Better Than the Average
Brian Seiler | Tomball, TX USA | 06/13/2006
(4 out of 5 stars)
"We've all heard it before. The subject matter for this music is certainly nothing different than anything you could read in an undergraduate research paper from any student who's just encountered the campus Marxist brigade. This record--and The Coup in general--probably get a little more credit than they're due for espousing this sort of just-beyond-juvenile anti-capitalist agenda, but that's probably to be expected. There's nothing new here in terms of philosophy, and it continues to be a touch unintellectual to be considered any kind of enlightened study, but for Rage Against the Machine without the guitars, you get what you paid for.
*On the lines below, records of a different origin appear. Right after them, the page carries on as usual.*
-- ==== Sys2Proof/Machine/Path.lean ====
section
/-! DEFINITION. The Path Unit (chapter 1): where a host write lands, its judgement, what it hands, drops; HOST_READ,
HOST_WRITE, MEMORY_PORT_FREE. -/

namespace Sys2Proof.Machine

/-! ### The region map (R3, R4) -/

/-- Where an address lies by the map (R3); the layout page's two halves, then the regions of the full map. -/
inductive Place where
  | hostHalf
  | statusHalf
  | orderEntry (i : Nat)
  | noticeRing
  | visitArea
  | balanceArea
  | guarded (t : TableId) (entry : Nat)
  | poolRing
  | tallySpan
  | plain
  deriving DecidableEq, Repr

/-- The address lies in a region. -/
def within (a base size : Nat) : Bool := decide (base ≤ a) && decide (a < base + size)

/-- The region of a full map (R3). -/
def placeInRegions (b : Bases) (a : Nat) : Place :=
  if within a b.orderRing Config.orderRingSize then .orderEntry ((a - b.orderRing) / 32)
  else if within a b.noticeRing Config.noticeRingSize then .noticeRing
  else if within a b.visitArea Config.visitAreaSize then .visitArea
  else if within a b.balanceArea Config.balanceAreaSize then .balanceArea
  else if within a b.vehicles Config.vehicleTableSize then .guarded .vehicles ((a - b.vehicles) / 32)
  else if within a b.accounts Config.accountTableSize then .guarded .accounts ((a - b.accounts) / 32)
  else if within a b.programmes Config.programmeTableSize then .guarded .programmes ((a - b.programmes) / 128)
  else if within a b.tariffs Config.tariffTableSize then .guarded .tariffs ((a - b.tariffs) / 128)
  else if within a b.poolRing Config.poolRingSize then .poolRing
  else if within a b.tally (Config.pageSize * b.tallyPages) then .tallySpan
  else .plain

/-- Where an address lies (R3, R4): nothing is named by a cleared map, only the layout page by the provisional one. -/
def placeOf (m : RegionMap) (b : Bases) (a : Nat) : Place :=
  match m with
  | .clear => .plain
  | .provisional =>
    if within a Config.hostHalf Config.halfSize then .hostHalf
    else if within a Config.statusHalf Config.halfSize then .statusHalf
    else .plain
  | .full =>
    if within a Config.hostHalf Config.halfSize then .hostHalf
    else if within a Config.statusHalf Config.halfSize then .statusHalf
    else placeInRegions b a

/-! ### Judgement (R5 to R9) -/

/-- The entry of the order ring is claimed (R9). -/
def entryClaimed (i : Nat) (s : State) : Bool :=
  decide ((i + Config.orderEntries - s.exch.orderTaken.toNat % Config.orderEntries) % Config.orderEntries
    < dist s.exch.orderTaken s.exch.orderPosted)

/-- The address lies in the current tally page (R9). -/
def inCurrentPage (a : Nat) (s : State) : Bool :=
  match s.tally.page with
  | none => false
  | some p => within a p.addr Config.pageSize

/-- The class a write is dropped with, or none when it is forwarded (R6, R12). -/
def dropOf (a : Nat) (s : State) : Option DropClass :=
  match placeOf s.path.map s.path.bases a with
  | .statusHalf => some .statusHalf
  | .noticeRing => some .noticeRing
  | .visitArea => some .visitArea
  | .balanceArea => some .balanceArea
  | .guarded t entry => if guardedForward t entry s then none else some (.guarded t)
  | .tallySpan => if inCurrentPage a s then some .tallyPage else none
  | .orderEntry i => if entryClaimed i s then some .orderEntry else none
  | .hostHalf => none
  | .poolRing => none
  | .plain => none

/-! ### Words within a write (R7, R8, R11) -/

/-- What a write does to one word: nothing, part of it, or a whole value (R11). -/
inductive Coverage where
  | untouched
  | partly
  | whole (v : Word)
  deriving DecidableEq, Repr

/-- The bytes a write holds for the word at an address (R11). -/
def coverage (addr word : Nat) (bytes : List (Option Byte)) : Coverage :=
  let part := if addr ≤ word then (bytes.drop (word - addr)).take 4 else []
  match part with
  | [some a, some b, some c, some d] => .whole (BitVec.ofNat 32 (leNat [a, b, c, d]))
  | _ => if part.any Option.isSome then .partly else .untouched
And what you paid for is a decent hip hop record. And that's what you get. Indeed--I'd say that this record is probably a good sight better than your average hip hop album these days. The album arrangement (up until the last three tracks or so) is excellent, managing tone and rhythm very well, with a number of catchy, up-tempo, and funky songs interrupting the standard hip hop formula of droning, lyrically overwrought music. Indeed--the biggest problem that I see most folks who don't listen almost exclusively to hip hop struggling with in the genre is the fact that so many of the records tend to blend into a sort of dull, thumping, vanilla backbeat that does little more than dull the senses and befog the mind.
Simply for avoiding that fate, this album deserves three stars. The fact that it's also at least passably literary, has infectious hooks and beats, and features a lead figure who is, at the least, charismatic, fun to listen to, and possessed of the sense of humor that so many other rappers desperately need to develop nets it the fourth.
Unfortunately, the album DOES run out of gas near the end. I've had this CD for about three months now, and I find myself regularly popping it back out of the drive almost immediately after the end of Pork and Beef because the denoument just isn't that compelling. Had the group seen fit to add on another, slightly more upbeat number as an album capper (my personal solution has been the remix of Get Up released by 75Ark on their "Takes You to the Bridge" collection, which has since fallen out of availability after the label's collapse), I think I could justify giving the record five stars even with my general disagreement with it's philosophy.
As it stands, however, this is still a strong record, accessible both to hardcore hip hop fans and outsiders. Definitely recommended to any like-minded political listeners (translation: if you like Rage Against the Machine, you'll probably like this album), and also worth a listen for anybody else out there in the audience."